Wherever "decodeBytes" shows up in the records below, copy the whole line.

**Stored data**
---

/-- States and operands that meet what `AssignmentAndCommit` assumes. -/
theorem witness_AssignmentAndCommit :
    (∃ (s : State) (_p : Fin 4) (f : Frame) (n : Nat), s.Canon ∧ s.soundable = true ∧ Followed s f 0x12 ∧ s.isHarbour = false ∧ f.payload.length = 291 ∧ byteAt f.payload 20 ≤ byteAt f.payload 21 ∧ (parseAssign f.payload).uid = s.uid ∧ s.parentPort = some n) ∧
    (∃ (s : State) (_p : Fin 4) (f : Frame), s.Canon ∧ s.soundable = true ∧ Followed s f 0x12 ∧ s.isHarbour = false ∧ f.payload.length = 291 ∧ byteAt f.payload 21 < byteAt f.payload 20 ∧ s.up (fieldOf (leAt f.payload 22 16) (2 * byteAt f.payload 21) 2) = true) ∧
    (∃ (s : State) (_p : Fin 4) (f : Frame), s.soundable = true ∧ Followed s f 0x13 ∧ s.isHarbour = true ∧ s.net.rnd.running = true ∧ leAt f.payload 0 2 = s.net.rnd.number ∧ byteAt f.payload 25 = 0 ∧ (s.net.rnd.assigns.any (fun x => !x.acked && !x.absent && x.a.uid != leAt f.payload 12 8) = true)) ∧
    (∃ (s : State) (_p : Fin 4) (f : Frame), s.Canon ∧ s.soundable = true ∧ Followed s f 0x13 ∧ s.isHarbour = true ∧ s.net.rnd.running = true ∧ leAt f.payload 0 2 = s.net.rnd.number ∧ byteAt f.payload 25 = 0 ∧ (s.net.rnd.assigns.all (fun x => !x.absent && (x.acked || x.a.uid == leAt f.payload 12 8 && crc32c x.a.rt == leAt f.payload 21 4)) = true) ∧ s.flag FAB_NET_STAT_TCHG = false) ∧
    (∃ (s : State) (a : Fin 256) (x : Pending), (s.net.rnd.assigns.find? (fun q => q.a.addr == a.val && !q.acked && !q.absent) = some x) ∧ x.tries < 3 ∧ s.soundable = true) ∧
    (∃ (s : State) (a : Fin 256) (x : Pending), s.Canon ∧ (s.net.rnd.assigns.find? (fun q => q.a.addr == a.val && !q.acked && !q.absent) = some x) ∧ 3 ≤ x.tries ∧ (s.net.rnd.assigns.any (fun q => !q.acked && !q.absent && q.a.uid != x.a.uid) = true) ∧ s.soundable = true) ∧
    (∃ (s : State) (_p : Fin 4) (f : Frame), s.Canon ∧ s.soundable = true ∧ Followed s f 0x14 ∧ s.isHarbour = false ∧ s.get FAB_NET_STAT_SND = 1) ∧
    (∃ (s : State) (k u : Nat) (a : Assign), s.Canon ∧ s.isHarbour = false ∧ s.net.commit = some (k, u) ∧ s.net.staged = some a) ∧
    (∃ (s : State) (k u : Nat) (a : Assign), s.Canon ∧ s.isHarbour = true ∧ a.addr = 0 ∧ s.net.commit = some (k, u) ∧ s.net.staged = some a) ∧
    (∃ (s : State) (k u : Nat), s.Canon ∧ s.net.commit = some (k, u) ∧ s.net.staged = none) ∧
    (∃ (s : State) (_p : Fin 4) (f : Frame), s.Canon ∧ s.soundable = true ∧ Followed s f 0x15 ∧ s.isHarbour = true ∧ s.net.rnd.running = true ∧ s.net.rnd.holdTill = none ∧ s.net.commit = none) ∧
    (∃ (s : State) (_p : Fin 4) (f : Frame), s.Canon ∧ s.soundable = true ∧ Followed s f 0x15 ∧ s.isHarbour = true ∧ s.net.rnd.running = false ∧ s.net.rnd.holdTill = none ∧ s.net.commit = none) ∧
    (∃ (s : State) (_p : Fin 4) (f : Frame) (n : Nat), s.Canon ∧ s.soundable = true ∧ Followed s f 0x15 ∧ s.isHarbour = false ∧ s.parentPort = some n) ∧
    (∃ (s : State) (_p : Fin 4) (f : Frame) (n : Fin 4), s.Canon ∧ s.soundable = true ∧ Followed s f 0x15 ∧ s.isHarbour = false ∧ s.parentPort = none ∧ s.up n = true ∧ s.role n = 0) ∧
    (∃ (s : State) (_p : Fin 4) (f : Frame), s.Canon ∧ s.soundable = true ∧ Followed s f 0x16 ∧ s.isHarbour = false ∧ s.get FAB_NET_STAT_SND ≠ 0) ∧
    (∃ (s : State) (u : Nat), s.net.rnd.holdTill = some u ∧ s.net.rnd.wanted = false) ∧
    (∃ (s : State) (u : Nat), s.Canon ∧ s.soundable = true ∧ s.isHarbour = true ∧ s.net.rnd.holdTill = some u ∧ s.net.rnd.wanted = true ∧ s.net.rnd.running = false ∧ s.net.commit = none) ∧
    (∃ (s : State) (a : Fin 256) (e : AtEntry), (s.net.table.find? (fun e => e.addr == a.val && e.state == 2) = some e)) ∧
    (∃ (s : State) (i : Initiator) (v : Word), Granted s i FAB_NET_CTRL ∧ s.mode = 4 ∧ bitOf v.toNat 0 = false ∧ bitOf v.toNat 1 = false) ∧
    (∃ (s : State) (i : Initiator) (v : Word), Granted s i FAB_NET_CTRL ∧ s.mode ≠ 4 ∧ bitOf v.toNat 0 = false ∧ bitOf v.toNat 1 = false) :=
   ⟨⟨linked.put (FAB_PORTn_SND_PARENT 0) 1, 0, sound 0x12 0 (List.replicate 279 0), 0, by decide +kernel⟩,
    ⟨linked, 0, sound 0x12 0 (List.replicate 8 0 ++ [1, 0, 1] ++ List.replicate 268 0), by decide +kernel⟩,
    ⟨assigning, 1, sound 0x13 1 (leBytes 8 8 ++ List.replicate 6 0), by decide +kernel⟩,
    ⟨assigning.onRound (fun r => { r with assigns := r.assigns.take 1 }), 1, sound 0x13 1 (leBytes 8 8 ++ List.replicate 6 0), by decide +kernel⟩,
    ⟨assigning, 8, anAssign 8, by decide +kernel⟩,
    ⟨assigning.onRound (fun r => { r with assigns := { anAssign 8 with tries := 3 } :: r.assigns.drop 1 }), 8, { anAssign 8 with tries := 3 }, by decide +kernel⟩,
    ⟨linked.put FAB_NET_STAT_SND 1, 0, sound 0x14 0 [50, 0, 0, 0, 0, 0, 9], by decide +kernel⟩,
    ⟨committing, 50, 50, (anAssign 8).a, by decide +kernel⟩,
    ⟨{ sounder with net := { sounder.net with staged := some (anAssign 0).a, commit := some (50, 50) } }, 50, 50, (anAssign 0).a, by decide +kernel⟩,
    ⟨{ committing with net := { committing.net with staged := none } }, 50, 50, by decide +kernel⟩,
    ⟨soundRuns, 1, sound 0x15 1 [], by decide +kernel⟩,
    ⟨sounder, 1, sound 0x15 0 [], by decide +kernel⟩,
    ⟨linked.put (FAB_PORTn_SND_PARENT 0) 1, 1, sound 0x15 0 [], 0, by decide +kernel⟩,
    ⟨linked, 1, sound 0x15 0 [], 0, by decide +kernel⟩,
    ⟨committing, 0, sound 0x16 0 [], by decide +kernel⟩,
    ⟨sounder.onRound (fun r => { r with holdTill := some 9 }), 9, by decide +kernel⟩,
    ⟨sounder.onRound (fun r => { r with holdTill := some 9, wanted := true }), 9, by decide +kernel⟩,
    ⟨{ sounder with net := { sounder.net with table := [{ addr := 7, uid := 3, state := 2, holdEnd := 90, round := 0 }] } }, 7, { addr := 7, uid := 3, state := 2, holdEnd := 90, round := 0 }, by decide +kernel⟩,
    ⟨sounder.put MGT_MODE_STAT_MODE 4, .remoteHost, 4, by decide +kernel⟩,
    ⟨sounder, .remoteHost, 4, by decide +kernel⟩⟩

---

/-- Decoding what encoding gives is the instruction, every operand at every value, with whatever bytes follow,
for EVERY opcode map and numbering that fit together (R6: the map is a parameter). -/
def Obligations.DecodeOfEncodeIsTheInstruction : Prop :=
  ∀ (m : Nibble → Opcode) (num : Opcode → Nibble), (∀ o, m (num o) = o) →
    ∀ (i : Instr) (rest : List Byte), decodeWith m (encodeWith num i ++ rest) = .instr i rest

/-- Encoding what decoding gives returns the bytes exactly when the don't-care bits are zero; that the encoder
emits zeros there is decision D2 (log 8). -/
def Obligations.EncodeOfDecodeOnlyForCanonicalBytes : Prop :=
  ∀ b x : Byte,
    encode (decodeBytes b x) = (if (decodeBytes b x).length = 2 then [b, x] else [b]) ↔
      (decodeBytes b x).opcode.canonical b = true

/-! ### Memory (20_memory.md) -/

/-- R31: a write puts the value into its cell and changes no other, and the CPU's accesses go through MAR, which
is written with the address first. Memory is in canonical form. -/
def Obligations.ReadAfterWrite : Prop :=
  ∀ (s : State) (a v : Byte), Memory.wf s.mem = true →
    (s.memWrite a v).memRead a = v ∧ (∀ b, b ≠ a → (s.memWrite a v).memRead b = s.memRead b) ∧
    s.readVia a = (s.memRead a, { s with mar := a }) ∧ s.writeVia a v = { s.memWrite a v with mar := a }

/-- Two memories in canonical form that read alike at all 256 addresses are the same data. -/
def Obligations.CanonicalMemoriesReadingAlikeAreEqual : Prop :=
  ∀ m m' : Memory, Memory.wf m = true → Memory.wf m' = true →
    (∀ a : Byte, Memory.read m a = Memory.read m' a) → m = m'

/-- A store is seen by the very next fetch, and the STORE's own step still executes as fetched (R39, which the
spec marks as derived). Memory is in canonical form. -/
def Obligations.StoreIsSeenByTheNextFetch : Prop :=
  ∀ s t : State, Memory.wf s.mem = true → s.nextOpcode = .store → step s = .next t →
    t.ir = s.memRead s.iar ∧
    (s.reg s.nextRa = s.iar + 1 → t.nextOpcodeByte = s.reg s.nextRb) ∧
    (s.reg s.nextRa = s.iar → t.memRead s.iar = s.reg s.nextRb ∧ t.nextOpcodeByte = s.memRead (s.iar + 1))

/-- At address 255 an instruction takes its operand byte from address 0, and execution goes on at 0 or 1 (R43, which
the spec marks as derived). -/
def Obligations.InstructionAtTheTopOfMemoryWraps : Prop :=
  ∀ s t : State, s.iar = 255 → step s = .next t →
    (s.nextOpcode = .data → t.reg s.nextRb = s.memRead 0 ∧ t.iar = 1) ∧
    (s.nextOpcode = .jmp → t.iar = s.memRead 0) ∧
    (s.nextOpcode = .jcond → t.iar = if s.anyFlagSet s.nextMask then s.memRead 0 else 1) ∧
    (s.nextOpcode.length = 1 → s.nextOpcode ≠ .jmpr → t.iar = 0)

---

**Solution to this exercise**
    encode (decodeBytes b x) = (if (decodeBytes b x).length = 2 then [b, x] else [b]) ↔
      (decodeBytes b x).opcode.canonical b = true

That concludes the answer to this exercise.